I'm the one who created this incident on our status page. I've been overly cautious in resolving this incident, but at this point I think it's causing more harm than good to keep it unresolved on there.

I think it might've prevented users from posting on our forums or sending in an email (premium support). I can imagine users looking at the status page and mistakenly thinking their problems were related to the current incident.

I've interpreted "Monitoring" as essentially meaning: "this is fixed, but we're keeping a close eye on the situation". We do not yet have a formal process for incidents such as this one (but we are working on that).

If our users are having issues, that's a problem.
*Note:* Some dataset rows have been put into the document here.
/-- State and link of each channel. -/
abbrev Chan.link (c : Chan) : ChState × ChState × Bool × Bool × Nat := (c.state, c.prior, c.xbarUp, c.isoOk, c.lossCnt)
/-- The list of them. -/
abbrev State.links (s : State) : List (ChState × ChState × Bool × Bool × Nat) := s.chs.map Chan.link
theorem State.links_ite {c : Prop} [Decidable c] {a b : State} {r : List (ChState × ChState × Bool × Bool × Nat)} (ha : a.links = r) (hb : b.links = r) :
    (if c then a else b).links = r := by split <;> assumption
theorem State.links_foldl {α : Type} {f : State → α → State} {r : List (ChState × ChState × Bool × Bool × Nat)}
    (hf : ∀ s a, (f s a).links = s.links) : ∀ {l : List α} {s : State}, s.links = r → (l.foldl f s).links = r
  | [], _, h => h
  | a :: l, s, h => State.links_foldl hf (l := l) ((hf s a).trans h)
theorem State.modCh_links {s : State} {n : Nat} {f : Chan → Chan} (hf : ∀ c, (f c).link = c.link) :
    (s.modCh n f).links = s.links := by
  unfold State.links State.modCh
  apply List.ext_getElem?
  intro i
  simp only [List.getElem?_map, List.getElem?_modify]
  cases s.chs[i]? with
  | none => rfl
  | some c => simp only [Option.map_some]; split <;> first | exact congrArg some (hf c) | rfl
theorem State.emit_links {s : State} {e : Emission} : (s.emit e).links = s.links := rfl
theorem State.modFn_links {s : State} {b : Nat} {f : Fn → Fn} : (s.modFn b f).links = s.links := rfl
theorem State.modEv_links {s : State} {b : Nat} {f : EvRing → EvRing} : (s.modEv b f).links = s.links := rfl
theorem State.modRing_links {s : State} {b : Nat} {f : Ring → Ring} : (s.modRing b f).links = s.links := rfl
theorem State.modPair_links {s : State} {f : Pair → Pair} : (s.modPair f).links = s.links := rfl
theorem State.modNet_links {s : State} {n : Nat} {f : NetPort → NetPort} : (s.modNet n f).links = s.links := rfl
theorem State.modPt_links {s : State} {n : Nat} {f : Point → Point} : (s.modPt n f).links = s.links := rfl
theorem State.modPwr_links {s : State} {f : Power → Power} : (s.modPwr f).links = s.links := rfl
theorem State.modTime_links {s : State} {f : HubTime → HubTime} : (s.modTime f).links = s.links := rfl
theorem State.modWs_links {s : State} {f : Watershed → Watershed} : (s.modWs f).links = s.links := rfl
theorem State.modTxn_links {s : State} {c : Nat} {f : Txn → Txn} : (s.modTxn c f).links = s.links := rfl
theorem State.modBkp_links {s : State} {f : Backup → Backup} : (s.modBkp f).links = s.links := rfl
theorem State.modVlt_links {s : State} {f : Vault → Vault} : (s.modVlt f).links = s.links := rfl
theorem State.modUpd_links {s : State} {f : Upd → Upd} : (s.modUpd f).links = s.links := rfl
theorem State.tick1_links {s : State} : s.tick1.links = s.links := rfl
theorem State.setReg_links {s : State} {k : Nat} {w : Word} : (s.setReg k w).links = s.links := by
  unfold State.setReg; split <;> rfl

theorem State.modCan_links {s : State} {n x : Nat} {f : Can → Can} :
    State.links (State.modCan s n x f) = State.links s := by
  unfold State.modCan
  with_reducible repeat' first
    | rfl | refine (State.modCh_links ?_).trans ?_ | intro _

theorem State.modSeg_links {s : State} {n x : Nat} {f : Seg → Seg} :
    State.links (State.modSeg s n x f) = State.links s := by
  unfold State.modSeg
  with_reducible repeat' first
    | rfl | refine (State.modCh_links ?_).trans ?_ | intro _


theorem State.sendVec_links {s : State} {b v : Nat} :
    State.links (State.sendVec s b v) = State.links s := by
  unfold State.sendVec
  with_reducible repeat' first
    | rfl | apply State.links_ite | refine State.modFn_links.trans ?_ | refine State.emit_links.trans ?_ | split

theorem State.alert_links {s : State} {i : Nat} :
    State.links (State.alert s i) = State.links s := by
  unfold State.alert
  with_reducible repeat' first
    | rfl | apply State.links_ite | refine State.sendVec_links.trans ?_ | split

theorem State.intBit_links {s : State} {key i vec : Nat} :
    State.links (State.intBit s key i vec) = State.links s := by
  unfold State.intBit
  with_reducible repeat' first
    | rfl | apply State.links_ite | refine State.setReg_links.trans ?_ | refine State.sendVec_links.trans ?_ | split

theorem writeEvIdx_links {s : State} {b : Nat} :
    State.links (writeEvIdx s b) = State.links s := by
  unfold writeEvIdx
  with_reducible repeat' first
    | rfl | apply State.links_ite | refine State.emit_links.trans ?_ | refine State.modEv_links.trans ?_ | split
Looking at our own metrics, the community forum and our premium support inbox: I don't believe this to be the case.

Perhaps we should've done a better job at explaining the exact symptoms our users might be experiencing from this particular incident.
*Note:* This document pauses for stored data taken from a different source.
-- ==== Sys2Proof/Laws/Parts.lean ====
section
/-! SUPPORT. The operations that leave one part of the state alone: the hub timebase (`clock`), the supply (`pwrs`), the
lifecycle (`life`), the update engine (`upds`), the backup domain (`bkps`), the vault (`vlts`), the ports (`netsv`). -/

namespace Sys2Proof.Machine

/- ### `State.clock` -/

/-- The hub timebase, as a view. -/
abbrev State.clock (s : State) : HubTime := s.time
theorem State.clock_ite {c : Prop} [Decidable c] {a b : State} {r : HubTime} (ha : a.clock = r) (hb : b.clock = r) :
    (if c then a else b).clock = r := by split <;> assumption
theorem State.clock_foldl {α : Type} {f : State → α → State} {r : HubTime}
    (hf : ∀ s a, (f s a).clock = s.clock) : ∀ {l : List α} {s : State}, s.clock = r → (l.foldl f s).clock = r
  | [], _, h => h
  | a :: l, s, h => State.clock_foldl hf (l := l) ((hf s a).trans h)
theorem State.emit_clock {s : State} {e : Emission} : (s.emit e).clock = s.clock := rfl
theorem State.modCh_clock {s : State} {n : Nat} {f : Chan → Chan} : (s.modCh n f).clock = s.clock := rfl
theorem State.modEv_clock {s : State} {b : Nat} {f : EvRing → EvRing} : (s.modEv b f).clock = s.clock := rfl
theorem State.modRing_clock {s : State} {b : Nat} {f : Ring → Ring} : (s.modRing b f).clock = s.clock := rfl
theorem State.modPair_clock {s : State} {f : Pair → Pair} : (s.modPair f).clock = s.clock := rfl
theorem State.modNet_clock {s : State} {n : Nat} {f : NetPort → NetPort} : (s.modNet n f).clock = s.clock := rfl
theorem State.modPt_clock {s : State} {n : Nat} {f : Point → Point} : (s.modPt n f).clock = s.clock := rfl
theorem State.modPwr_clock {s : State} {f : Power → Power} : (s.modPwr f).clock = s.clock := rfl
theorem State.modWs_clock {s : State} {f : Watershed → Watershed} : (s.modWs f).clock = s.clock := rfl
theorem State.modTxn_clock {s : State} {c : Nat} {f : Txn → Txn} : (s.modTxn c f).clock = s.clock := rfl
theorem State.modBkp_clock {s : State} {f : Backup → Backup} : (s.modBkp f).clock = s.clock := rfl
theorem State.modVlt_clock {s : State} {f : Vault → Vault} : (s.modVlt f).clock = s.clock := rfl
theorem State.modUpd_clock {s : State} {f : Upd → Upd} : (s.modUpd f).clock = s.clock := rfl
theorem State.tick1_clock {s : State}  : (s.tick1 ).clock = s.clock := rfl
theorem State.modCan_clock {s : State} {n x : Nat} {f : Can → Can} : (s.modCan n x f).clock = s.clock := rfl
theorem State.modSeg_clock {s : State} {n x : Nat} {f : Seg → Seg} : (s.modSeg n x f).clock = s.clock := rfl
theorem State.modFn_clock {s : State} {n : Nat} {f : Fn → Fn} : (s.modFn n f).clock = s.clock := rfl
theorem State.setReg_clock {s : State} {k : Nat} {w : Word} : (s.setReg k w).clock = s.clock := by
  unfold State.setReg; split <;> rfl

theorem State.sendVec_clock {s : State} {b v : Nat} :
    State.clock (State.sendVec s b v) = State.clock s := by
  unfold State.sendVec
  with_reducible repeat' first
    | rfl | apply State.clock_ite | refine State.modFn_clock.trans ?_ | refine State.emit_clock.trans ?_ | split

theorem State.alert_clock {s : State} {i : Nat} :
    State.clock (State.alert s i) = State.clock s := by
  unfold State.alert
  with_reducible repeat' first
    | rfl | apply State.clock_ite | refine State.sendVec_clock.trans ?_ | split

theorem State.intBit_clock {s : State} {key i vec : Nat} :
    State.clock (State.intBit s key i vec) = State.clock s := by
  unfold State.intBit
  with_reducible repeat' first
    | rfl | apply State.clock_ite | refine State.setReg_clock.trans ?_ | refine State.sendVec_clock.trans ?_ | split

theorem writeEvIdx_clock {s : State} {b : Nat} :
    State.clock (writeEvIdx s b) = State.clock s := by
  unfold writeEvIdx
  with_reducible repeat' first
    | rfl | apply State.clock_ite | refine State.emit_clock.trans ?_ | refine State.modEv_clock.trans ?_ | split

theorem evNotify_clock {s : State} {b : Nat} {due : Bool} :
    State.clock (evNotify s b due) = State.clock s := by
  unfold evNotify
  with_reducible repeat' first
    | rfl | apply State.clock_ite | refine State.modEv_clock.trans ?_ | refine State.sendVec_clock.trans ?_ | split

theorem pumpEv_clock {b : Nat} : ∀ {q : List EvRec} {s : State}, State.clock (pumpEv b q s) = State.clock s
  | [], _ => rfl
  | _ :: q, s => by
    unfold pumpEv
    dsimp only
    split
    · exact (pumpEv_clock (q := q)).trans (evNotify_clock.trans (writeEvIdx_clock.trans (State.modEv_clock.trans State.emit_clock)))
    · rfl

theorem State.flushEv_clock {s : State} {b : Nat} :
    State.clock (State.flushEv s b) = State.clock s := by
  unfold State.flushEv
  with_reducible repeat' first
    | rfl | refine pumpEv_clock.trans ?_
mind-blight · on Feb 11, 2023

I really appreciate the context. We have an SPA with the frontend deployed on vercel and a GraphQL backend hosted on fly. The outage yesterday manifested as 502 errors being delivered to users on the frontend. We had another outage alert at 08:00 PST this morning that lasted about 5-10 minutes. It seemed like the same issue, so we didn't report another incident.

I really like fly, and I think you all are building a great product, but it's looking likely that we're going to migrate off of it. The biggest driver of that has been communication and issues with the status page. Specifically,

- When an incident occurs, we're often among the first to report it on the forum. Over the last month, the status page has lagged pretty significantly behind the incidents. This makes it feel like the we're discovering the issue before fly (I don't know if that's true, but that's the perception). Given that our automated tools are alerting us, it's disconcerting to feel like we're keeping a closer eye on our box's health than our cloud provider (again, this is perception based on communication lag, not necessarily reality).
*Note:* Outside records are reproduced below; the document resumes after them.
namespace Sys2Proof.Machine
/-- What a ring is set up as and which state it is in. -/
abbrev Ring.mode (r : Ring) : RingState × Nat × Nat × Bool × Bool × Nat :=
  (r.state, r.kind, r.sizeLog2, r.cfgErr, r.dbErr, r.haltCause)
/-- Those of every module ring of a store. -/
def ringModesOf (m : AMap Ring) : Nat → RingState × Nat × Nat × Bool × Bool × Nat := fun k => (match amGet m k with
  | some r => r
  | none => Ring.reset : Ring).mode
/-- Those of every module ring. -/
abbrev State.ringModes (s : State) : Nat → RingState × Nat × Nat × Bool × Bool × Nat := ringModesOf s.rings
theorem State.ringModes_ite {c : Prop} [Decidable c] {a b : State} {r : Nat → RingState × Nat × Nat × Bool × Bool × Nat} (ha : a.ringModes = r) (hb : b.ringModes = r) :
    (if c then a else b).ringModes = r := by split <;> assumption
theorem State.ringModes_foldl {α : Type} {f : State → α → State} {r : Nat → RingState × Nat × Nat × Bool × Bool × Nat}
    (hf : ∀ s a, (f s a).ringModes = s.ringModes) : ∀ {l : List α} {s : State}, s.ringModes = r → (l.foldl f s).ringModes = r
  | [], _, h => h
  | a :: l, s, h => State.ringModes_foldl hf (l := l) ((hf s a).trans h)
theorem State.modRing_ringModes {s : State} {n : Nat} {f : Ring → Ring} (hf : ∀ c, (f c).mode = c.mode) :
    (s.modRing n f).ringModes = s.ringModes := by
  funext k
  unfold State.ringModes State.modRing ringModesOf
  by_cases h : k = n
  · subst h
    dsimp only
    rw [amGet_amSet_self]
    exact hf _
  · dsimp only
    rw [amGet_amSet_ne h]
theorem State.emit_ringModes {s : State} {e : Emission} : (s.emit e).ringModes = s.ringModes := rfl
theorem State.modCh_ringModes {s : State} {n : Nat} {f : Chan → Chan} : (s.modCh n f).ringModes = s.ringModes := rfl
theorem State.modEv_ringModes {s : State} {b : Nat} {f : EvRing → EvRing} : (s.modEv b f).ringModes = s.ringModes := rfl
theorem State.modPair_ringModes {s : State} {f : Pair → Pair} : (s.modPair f).ringModes = s.ringModes := rfl
theorem State.modNet_ringModes {s : State} {n : Nat} {f : NetPort → NetPort} : (s.modNet n f).ringModes = s.ringModes := rfl
theorem State.modPt_ringModes {s : State} {n : Nat} {f : Point → Point} : (s.modPt n f).ringModes = s.ringModes := rfl
theorem State.modPwr_ringModes {s : State} {f : Power → Power} : (s.modPwr f).ringModes = s.ringModes := rfl
theorem State.modTime_ringModes {s : State} {f : HubTime → HubTime} : (s.modTime f).ringModes = s.ringModes := rfl
theorem State.modWs_ringModes {s : State} {f : Watershed → Watershed} : (s.modWs f).ringModes = s.ringModes := rfl
theorem State.modTxn_ringModes {s : State} {c : Nat} {f : Txn → Txn} : (s.modTxn c f).ringModes = s.ringModes := rfl
theorem State.modBkp_ringModes {s : State} {f : Backup → Backup} : (s.modBkp f).ringModes = s.ringModes := rfl
theorem State.modVlt_ringModes {s : State} {f : Vault → Vault} : (s.modVlt f).ringModes = s.ringModes := rfl
theorem State.modUpd_ringModes {s : State} {f : Upd → Upd} : (s.modUpd f).ringModes = s.ringModes := rfl
theorem State.tick1_ringModes {s : State}  : (s.tick1 ).ringModes = s.ringModes := rfl
theorem State.modCan_ringModes {s : State} {n x : Nat} {f : Can → Can} : (s.modCan n x f).ringModes = s.ringModes := rfl
theorem State.modSeg_ringModes {s : State} {n x : Nat} {f : Seg → Seg} : (s.modSeg n x f).ringModes = s.ringModes := rfl
theorem State.modFn_ringModes {s : State} {n : Nat} {f : Fn → Fn} : (s.modFn n f).ringModes = s.ringModes := rfl
theorem State.setReg_ringModes {s : State} {k : Nat} {w : Word} : (s.setReg k w).ringModes = s.ringModes := by
  unfold State.setReg; split <;> rfl

theorem State.sendVec_ringModes {s : State} {b v : Nat} :
    State.ringModes (State.sendVec s b v) = State.ringModes s := by
  unfold State.sendVec
  with_reducible repeat' first
    | rfl | apply State.ringModes_ite | refine State.modFn_ringModes.trans ?_ | refine State.emit_ringModes.trans ?_
    | split

theorem writeEvIdx_ringModes {s : State} {b : Nat} :
    State.ringModes (writeEvIdx s b) = State.ringModes s := by
  unfold writeEvIdx
  with_reducible repeat' first
    | rfl | apply State.ringModes_ite | refine State.emit_ringModes.trans ?_ | refine State.modEv_ringModes.trans ?_
    | split

theorem evNotify_ringModes {s : State} {b : Nat} {due : Bool} :
    State.ringModes (evNotify s b due) = State.ringModes s := by
  unfold evNotify
  with_reducible repeat' first
    | rfl | apply State.ringModes_ite | refine State.modEv_ringModes.trans ?_
    | refine State.sendVec_ringModes.trans ?_ | split

theorem pumpEv_ringModes {b : Nat} : ∀ {q : List EvRec} {s : State}, State.ringModes (pumpEv b q s) = State.ringModes s
  | [], _ => rfl
  | _ :: q, s => by
    unfold pumpEv
    dsimp only
    split
    · exact (pumpEv_ringModes (q := q)).trans (evNotify_ringModes.trans (writeEvIdx_ringModes.trans (State.modEv_ringModes.trans State.emit_ringModes)))
    · rfl

theorem State.flushEv_ringModes {s : State} {b : Nat} :
    State.ringModes (State.flushEv s b) = State.ringModes s := by
  unfold State.flushEv
  with_reducible repeat' first
    | rfl | refine pumpEv_ringModes.trans ?_

theorem raise_ringModes {s : State} {b kind subject : Nat} {payload : List Byte} :
    State.ringModes (raise s b kind subject payload) = State.ringModes s := by
  unfold raise
  with_reducible repeat' first
    | rfl | apply State.ringModes_ite | refine State.modEv_ringModes.trans ?_ | refine writeEvIdx_ringModes.trans ?_
    | refine State.flushEv_ringModes.trans ?_ | split

theorem raiseBoth_ringModes {s : State} {kind subject : Nat} {payload : List Byte} :
    State.ringModes (raiseBoth s kind subject payload) = State.ringModes s := by
  unfold raiseBoth
  with_reducible repeat' first
    | rfl | apply State.ringModes_ite | refine raise_ringModes.trans ?_ | split

theorem State.mirror_ringModes {s : State} {r : MirrorRec} :
    State.ringModes (State.mirror s r) = State.ringModes s := by
  unfold State.mirror
  with_reducible repeat' first
    | rfl | apply State.ringModes_ite | refine State.modPair_ringModes.trans ?_
    | refine State.emit_ringModes.trans ?_ | split


theorem writeIdx_ringModes {s : State} {k : Nat} :
    State.ringModes (writeIdx s k) = State.ringModes s := by
  unfold writeIdx
  with_reducible repeat' first
    | rfl | apply State.ringModes_ite | refine State.emit_ringModes.trans ?_
    | refine (State.modRing_ringModes ?_).trans ?_ | intro _ | split

theorem ringNotify_ringModes {s : State} {k : Nat} {due : Bool} :
    State.ringModes (ringNotify s k due) = State.ringModes s := by
  unfold ringNotify
  with_reducible repeat' first
    | rfl | apply State.ringModes_ite | refine (State.modRing_ringModes ?_).trans ?_ | intro _
    | refine State.sendVec_ringModes.trans ?_ | split

theorem ringItem_ringModes {s : State} {k : Nat} :
    State.ringModes (ringItem s k) = State.ringModes s := by
  unfold ringItem
  with_reducible repeat' first
    | rfl | refine (State.modRing_ringModes ?_).trans ?_ | intro _ | refine writeIdx_ringModes.trans ?_
    | refine ringNotify_ringModes.trans ?_

theorem putCompletion_ringModes {s : State} {k : Nat} {c : Completion} :
    State.ringModes (putCompletion s k c) = State.ringModes s := by
  unfold putCompletion
  with_reducible repeat' first
    | rfl | refine State.emit_ringModes.trans ?_ | refine ringItem_ringModes.trans ?_
    | refine (State.modRing_ringModes ?_).trans ?_ | intro _

theorem complete_ringModes {s : State} {k : Nat} {c : Completion} :
    State.ringModes (complete s k c) = State.ringModes s := by
  unfold complete
  with_reducible repeat' first
    | rfl | apply State.ringModes_ite | refine (State.modRing_ringModes ?_).trans ?_ | intro _
    | refine putCompletion_ringModes.trans ?_ | split

theorem completeAll_ringModes {k idx status ckind : Nat} {tsq late : Bool} {info : Word} :
    ∀ {l : List Slot} {j : Nat} {s : State},
      State.ringModes (completeAll s k idx status ckind tsq late info j l) = State.ringModes s
  | [], _, _ => rfl
  | _ :: l, j, _ => (completeAll_ringModes (l := l) (j := j + 1)).trans complete_ringModes

theorem finish_ringModes {s : State} {k id status : Nat} {tsq late : Bool} {info : Word} :
    State.ringModes (finish s k id status tsq late info) = State.ringModes s := by
  unfold finish
  with_reducible repeat' first
    | rfl | apply State.ringModes_ite | refine completeAll_ringModes.trans ?_
    | refine (State.modRing_ringModes ?_).trans ?_ | intro _ | split

theorem putHeld_ringModes {s : State} {k : Nat} {h : HeldWrite} :
    State.ringModes (putHeld s k h) = State.ringModes s := by
  unfold putHeld
  with_reducible repeat' first
    | rfl | apply State.ringModes_ite | refine putCompletion_ringModes.trans ?_
    | refine State.emit_ringModes.trans ?_ | refine (State.modRing_ringModes ?_).trans ?_ | intro _
    | refine ringItem_ringModes.trans ?_ | refine writeIdx_ringModes.trans ?_ | split

theorem flushRing_ringModes {s : State} {k : Nat} :
    State.ringModes (flushRing s k) = State.ringModes s := by
  unfold flushRing
  with_reducible repeat' first
    | rfl | intro _ | apply State.ringModes_ite | apply State.ringModes_foldl | refine putHeld_ringModes.trans ?_
    | refine (State.modRing_ringModes ?_).trans ?_ | intro _ | split

theorem setChState_ringModes {s : State} {n : Nat} {st : ChState} :
    State.ringModes (setChState s n st) = State.ringModes s := by
  unfold setChState
  with_reducible repeat' first
    | rfl | apply State.ringModes_ite | refine State.modCh_ringModes.trans ?_
    | refine State.sendVec_ringModes.trans ?_ | split


theorem sendReport_ringModes {s : State} {n : Nat} {r : Report} :
    State.ringModes (sendReport s n r) = State.ringModes s := by
  unfold sendReport
  with_reducible repeat' first
    | rfl | apply State.ringModes_ite | refine State.modCh_ringModes.trans ?_ | split

theorem State.modTbl_ringModes {s : State} {t : Nat} {f : Table → Table} :
    State.ringModes (State.modTbl s t f) = State.ringModes s := by
  unfold State.modTbl
  with_reducible repeat' first
    | rfl | apply State.ringModes_ite | refine State.modCh_ringModes.trans ?_ | split

theorem State.modEnt_ringModes {s : State} {t i : Nat} {f : Entry → Entry} :
    State.ringModes (State.modEnt s t i f) = State.ringModes s := by
  unfold State.modEnt
  with_reducible repeat' first
    | rfl | refine State.modTbl_ringModes.trans ?_

theorem enterEntry_ringModes {s : State} {t i : Nat} {e : Entry} :
    State.ringModes (enterEntry s t i e) = State.ringModes s := by
  unfold enterEntry
  with_reducible repeat' first
    | rfl | refine State.modTbl_ringModes.trans ?_ | refine State.mirror_ringModes.trans ?_ | split

theorem actRecord_ringModes {s : State} {t i : Nat} {e : Entry} {outcome detail lateUs skipped : Nat} {final : Bool} :
    State.ringModes (actRecord s t i e outcome detail lateUs skipped final) = State.ringModes s := by
  unfold actRecord
  with_reducible repeat' first
    | rfl | apply State.ringModes_ite | refine State.modCh_ringModes.trans ?_
    | refine State.modEv_ringModes.trans ?_ | refine raise_ringModes.trans ?_ | split

theorem actOutcome_ringModes {s : State} {t i : Nat} {e : Entry} {outcome detail lateUs : Nat} {final : Bool} :
    State.ringModes (actOutcome s t i e outcome detail lateUs final) = State.ringModes s := by
  unfold actOutcome
  with_reducible repeat' first
    | rfl | apply State.ringModes_ite | refine State.modTbl_ringModes.trans ?_ | refine actRecord_ringModes.trans ?_
    | refine State.modEnt_ringModes.trans ?_ | split

theorem endEntry_ringModes {s : State} {t i : Nat} {e : Entry} :
    State.ringModes (endEntry s t i e) = State.ringModes s := by
  unfold endEntry
  with_reducible repeat' first
    | rfl | apply State.ringModes_ite | refine State.modEnt_ringModes.trans ?_
    | refine State.modTbl_ringModes.trans ?_ | refine State.mirror_ringModes.trans ?_ | split

theorem occOutcome_ringModes {s : State} {t i : Nat} {e : Entry} {outcome detail lateUs : Nat} {last : Bool} :
    State.ringModes (occOutcome s t i e outcome detail lateUs last) = State.ringModes s := by
  unfold occOutcome
  with_reducible repeat' first
    | rfl | apply State.ringModes_ite | refine actOutcome_ringModes.trans ?_ | refine endEntry_ringModes.trans ?_
    | split

theorem cancelEntry_ringModes {s : State} {t i : Nat} {e : Entry} {detail : Nat} :
    State.ringModes (cancelEntry s t i e detail) = State.ringModes s := by
  unfold cancelEntry
  with_reducible repeat' first
    | rfl | refine actOutcome_ringModes.trans ?_ | refine State.modTbl_ringModes.trans ?_
    | refine State.mirror_ringModes.trans ?_

theorem actFrameDone_ringModes {s : State} {f : TxFrame} {outcome detail : Nat} :
    State.ringModes (actFrameDone s f outcome detail) = State.ringModes s := by
  unfold actFrameDone
  with_reducible repeat' first
    | rfl | apply State.ringModes_ite | refine State.modEnt_ringModes.trans ?_
    | refine occOutcome_ringModes.trans ?_ | split

theorem frameEnds_ringModes {s : State} {n : Nat} {f : TxFrame} {status detail : Nat} {tsq : Bool} {info : Word} :
    State.ringModes (frameEnds s n f status detail tsq info) = State.ringModes s := by
  unfold frameEnds
  with_reducible repeat' first
    | rfl | apply State.ringModes_ite | refine actFrameDone_ringModes.trans ?_
    | refine sendReport_ringModes.trans ?_ | refine finish_ringModes.trans ?_ | split

theorem cancelAnswer_ringModes {s : State} {n : Nat} {f : TxFrame} {status : Nat} :
    State.ringModes (cancelAnswer s n f status) = State.ringModes s := by
  unfold cancelAnswer
  with_reducible repeat' first
    | rfl | intro _ | apply State.ringModes_ite | apply State.ringModes_foldl | refine sendReport_ringModes.trans ?_
    | refine finish_ringModes.trans ?_ | split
- We have had multiple outages over the last month. In the middle of an outage, while there is an incident banner displayed at the top of the page, all systems show green with 99.98% or 99.99% uptime. That makes us not trust the numbers on the status page. This reinforces the above perception that fly's systems aren't being accurately monitored. Even now, the status page shows 100% uptime for all systems yesterday and today, which is not true.

- We emailed yesterday about our frustrations and concerns - specifically talking about the disconnect between fly's status page and the multiple outages. We explicitly called out the two points above, and how the communication up to this point has been "We've implemented a fix and are monitoring it". We asked for more details about what occurred, and what was being done to mitigate it in the future. The response was pretty boilerplate: "We're sorry you're frustrated. Here are some credits. We've implemented a fix and are monitoring it. Please let us know if you are still encountering issues."

The incidents were a problem, but disconnect between what was communicated and what occurred through multiple channels is what's driving us to leave. Here's what likely would have convinced us to stay:

- Over-communicate during the incident. I'd prefer to see more status updates rather than fewer.

- Having clear, proactive incident notification. Even with automated monitoring, things will slip through the cracks, but everything over the last month has felt reactive.

- Make sure the status page clearly reflects reality. If the system is down and everything shows green, then I'm 1) frustrated, and 2) wondering what else is slipping through the cracks.

- Publish retro docs or incident reports after an incident. Specifically, report what changes are being made to prevent an outage going forward.

- Train the support staff to communicate directly with developers. Boilerplate emails that focus on empathizing rather than informing are generally frustrating. Especially if they don't actually answer the questions being asked. I get that it's not reasonable to expect a support person to have an in-depth technical conversation, but this is where public incident reports (or live incident pages) can be really helpful.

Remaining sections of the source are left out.